[Dataset entries]
/-- BLEED_PER_FRAME_STEP and BLEED_WINDOW_EXPIRY (R67, R70, R102, R105): a suspicion whose test passes is
ACQUIRING, its velocity, its carried velocity and its ring kept, and a held estimate taken as if it had just
arrived, so that with velocity present its note begins in this event. A step that would begin a note waits,
changing nothing, while the judgement of this frame end may bring the voice a RESTRIKE or a RELEASE: the arrival
is so taken first (deduced, log 27). One whose test fails waits, and is SILENT when the timer, after
rising, reaches the bleed window. That BLEED_WINDOW_EXPIRY is the per-frame step named by its outcome is the
model's choice (log 10), and so is that a step not due changes nothing (log 1). -/
def Obligations.SuspicionIsStepped : Prop :=
  ∀ (n : Str) (k : Nat) (s : State), s.modes.resetPinLow = false →
    let c := s.channel n
    let passed (v : Voice) : Host.Outcome State Fault Refusal :=
      .next (s.mod n fun c => { c with
        bleed := ⟨none, false⟩, reporter := ⟨none, none, none, false, false⟩, voice := v })
    let acquiring := acquiringVoice c.voice.velocity c.voice.carried c.voice
    (c.voice.Lawful → c.voice.state = .suspect → c.bleed.stepDue = true → c.bleed.timer = some k →
      (bleedPasses s n = true →
        (c.voice.held = none → exec (.bleedPerFrameStep n) s = passed acquiring)
        ∧ (∀ e, c.voice.held = some e → e.kind = .provisional →
          c.active.startPolicy = .confirmed → exec (.bleedPerFrameStep n) s = passed acquiring)
        ∧ (∀ e kind flag, c.voice.held = some e →
          ((e.kind = .full ∧ kind = .normal ∧ flag = .none)
            ∨ (e.kind = .provisional ∧ c.active.startPolicy = .fast
                ∧ kind = .provisional ∧ flag = .provisional)) →
          (c.voice.velocity = none →
            exec (.bleedPerFrameStep n) s
              = passed { acquiring with currentPitch := some e.pitch, startKind := some kind })
          ∧ (c.voice.velocity ≠ none → ArrivalMayCome c → exec (.bleedPerFrameStep n) s = .next s)
          ∧ (∀ velocity, c.voice.velocity = some velocity →
            1 ≤ c.active.surgeWindow → ¬ArrivalMayCome c →
            let base := (e.pitch + 32) / 64
            ∃ t, exec (.bleedPerFrameStep n) s = .next t
              ∧ NoteFromAcquisition n base (some e.pitch)
                  ((e.pitch : Int) - 64 * (base : Int)) kind flag velocity s t
              ∧ (t.channel n).detector = c.detector ∧ (t.channel n).capture = c.capture)))
      ∧ (bleedPasses s n = false → c.active.bleedWindow ≤ k + 1 →
        ∀ i, i = .bleedPerFrameStep n ∨ i = .bleedWindowExpiry n →
          exec i s = passed (bareVoice .silent c.voice))
      ∧ (bleedPasses s n = false → k + 1 < c.active.bleedWindow →
        exec (.bleedPerFrameStep n) s
          = .next (s.mod n fun c => { c with bleed := ⟨some (k + 1), false⟩ })
        ∧ exec (.bleedWindowExpiry n) s = .next s)
      ∧ (bleedPasses s n = true → exec (.bleedWindowExpiry n) s = .next s))
    ∧ (c.voice.state ≠ .suspect ∨ c.bleed.stepDue = false ∨ c.bleed.timer = none →
      exec (.bleedPerFrameStep n) s = .next s ∧ exec (.bleedWindowExpiry n) s = .next s)

/-! ## Timers of the voice, the reporter and the line (R71, R82, R83, R113, R115, R121) -/

/-- ACQUISITION_EXPIRY, STALL_EXPIRY and LOST_LIMIT_EXPIRY (R71, R82, R83): at the acquisition limit with no
pitch the start is UNPITCHED, and with velocity present the note begins on the open note; at the stall time
LOST is set; at the lost limit the note ends with LOST and the voice is SILENT. Otherwise nothing happens (the
model's choice, log 1). -/
def Obligations.VoiceTimersExpire : Prop :=
  ∀ (n : Str) (s : State), s.modes.resetPinLow = false →
    let c := s.channel n
    let stall := max 8 ((4 * c.capture.pmax + 1023) / 1024)
    (c.voice.Lawful → c.voice.state = .acquiring →
      c.voice.acqTimer = some c.active.acquisitionLimit → c.voice.currentPitch = none →
      (c.voice.velocity = none →
        exec (.acquisitionExpiry n) s = .next (s.mod n fun c => { c with
          voice := { c.voice with acqExpired := true, startKind := some .unpitched } }))
      ∧ ∀ velocity, c.voice.velocity = some velocity →
        ∃ t, exec (.acquisitionExpiry n) s = .next t
          ∧ NoteFromAcquisition n c.active.openNote none 0 .unpitched .unpitched velocity s t
          ∧ (t.channel n).detector = c.detector ∧ (t.channel n).capture = c.capture)
    ∧ (c.voice.state ≠ .acquiring ∨ c.voice.acqTimer ≠ some c.active.acquisitionLimit
        ∨ c.voice.currentPitch ≠ none → exec (.acquisitionExpiry n) s = .next s)
    ∧ (c.voice.state = .sounding → c.voice.lost = false → c.voice.stallTimer = some stall →
      exec (.stallExpiry n) s = .next (s.mod n fun c => { c with
        voice := { c.voice with lost := true, lostTimer := some 0 } }))
    ∧ (c.voice.state ≠ .sounding ∨ c.voice.lost = true ∨ c.voice.stallTimer ≠ some stall →
      exec (.stallExpiry n) s = .next s)
    ∧ (c.voice.Lawful → c.voice.state = .sounding → c.voice.lost = true →
      c.voice.lostTimer = some c.active.lostLimit →
      ∃ t, exec (.lostLimitExpiry n) s = .next t ∧ OnlyString n s t ∧ NoteEnded n .lost s t
        ∧ c.SameSource (t.channel n) ∧ (t.channel n).capture = c.capture
        ∧ (t.channel n).voice = bareVoice .silent c.voice
        ∧ (t.channel n).reporter = ⟨none, none, none, false, false⟩)
    ∧ (c.voice.state ≠ .sounding ∨ c.voice.lost = false
        ∨ c.voice.lostTimer ≠ some c.active.lostLimit →
      exec (.lostLimitExpiry n) s = .next s)

/-- GLIDE_BOUNDARY (R110, R112, R113, R115, R130): the reporter's event at a boundary takes the slew step of
this frame end and then considers a report at the output offset as the step leaves it, as one event (deduced,
log 29); nothing but the reporter and the queue can change. With no boundary due nothing happens (the model's
choice, log 1). -/
def Obligations.BoundaryConsidersAReport : Prop :=
  ∀ (n : Str) (s : State), s.modes.resetPinLow = false →
    let c := s.channel n
    (c.reporter.boundaryDue = true →
      ∃ t, exec (.glideBoundary n) s = .next t ∧ OnlyString n s t
        ∧ (let r := (t.channel n).reporter
          t.channel n = { c with reporter :=
            { c.reporter with output := r.output, lastReported := r.lastReported,
                              boundaryDue := false } }
          ∧ OutputStepped c r.output
          ∧ (∀ out base, r.output = some out → c.voice.baseNote = some base →
            ReportConsidered n (decide (c.voice.state = .sounding ∧ c.voice.reported = true
                ∧ c.voice.lost = false ∧ c.voice.startKind ≠ some .unpitched))
              (clampedOffset c out base) s t)
          ∧ (r.output = none ∨ c.voice.baseNote = none →
            t.queue = s.queue ∧ t.backlog = s.backlog
              ∧ r.lastReported = c.reporter.lastReported)))
    ∧ (c.reporter.boundaryDue = false → exec (.glideBoundary n) s = .next s)

/-- RETRIGGER_DROP_EXPIRY (R121): the comparison a frame end owes. A drop timer that after rising is at least
the retrigger drop in force becomes absent, and the line rises if the voice is SOUNDING; one below it runs on,
and the comparison of this frame end has been made: a commit that shortens the drop finds no second one before
the next. Where none is owed nothing happens (the model's choice, log 1). -/
def Obligations.DropRunsOut : Prop :=
  ∀ (n : Str) (s : State), s.modes.resetPinLow = false →
    let c := s.channel n
    (c.gateLine.checkDue = true →
      (∀ k, c.gateLine.drop = some k → c.active.retriggerDrop ≤ k →
        exec (.retriggerDropExpiry n) s = .next (s.mod n fun c => { c with
          gateLine := { c.gateLine with
            high := decide (c.voice.state = .sounding), drop := none, checkDue := false } }))
      ∧ (c.gateLine.drop = none ∨ (∃ k, c.gateLine.drop = some k ∧ k < c.active.retriggerDrop) →
        exec (.retriggerDropExpiry n) s = .next (s.mod n fun c => { c with
          gateLine := { c.gateLine with checkDue := false } })))
    ∧ (c.gateLine.checkDue = false → exec (.retriggerDropExpiry n) s = .next s)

AIM OF THE TASK
Reproduce exactly every line that sits between the start of the entries and the line bearing "arrived, so that", counting both of those lines.

SOLUTION TO THIS PROBLEM
/-- BLEED_PER_FRAME_STEP and BLEED_WINDOW_EXPIRY (R67, R70, R102, R105): a suspicion whose test passes is
ACQUIRING, its velocity, its carried velocity and its ring kept, and a held estimate taken as if it had just
arrived, so that with velocity present its note begins in this event. A step that would begin a note waits,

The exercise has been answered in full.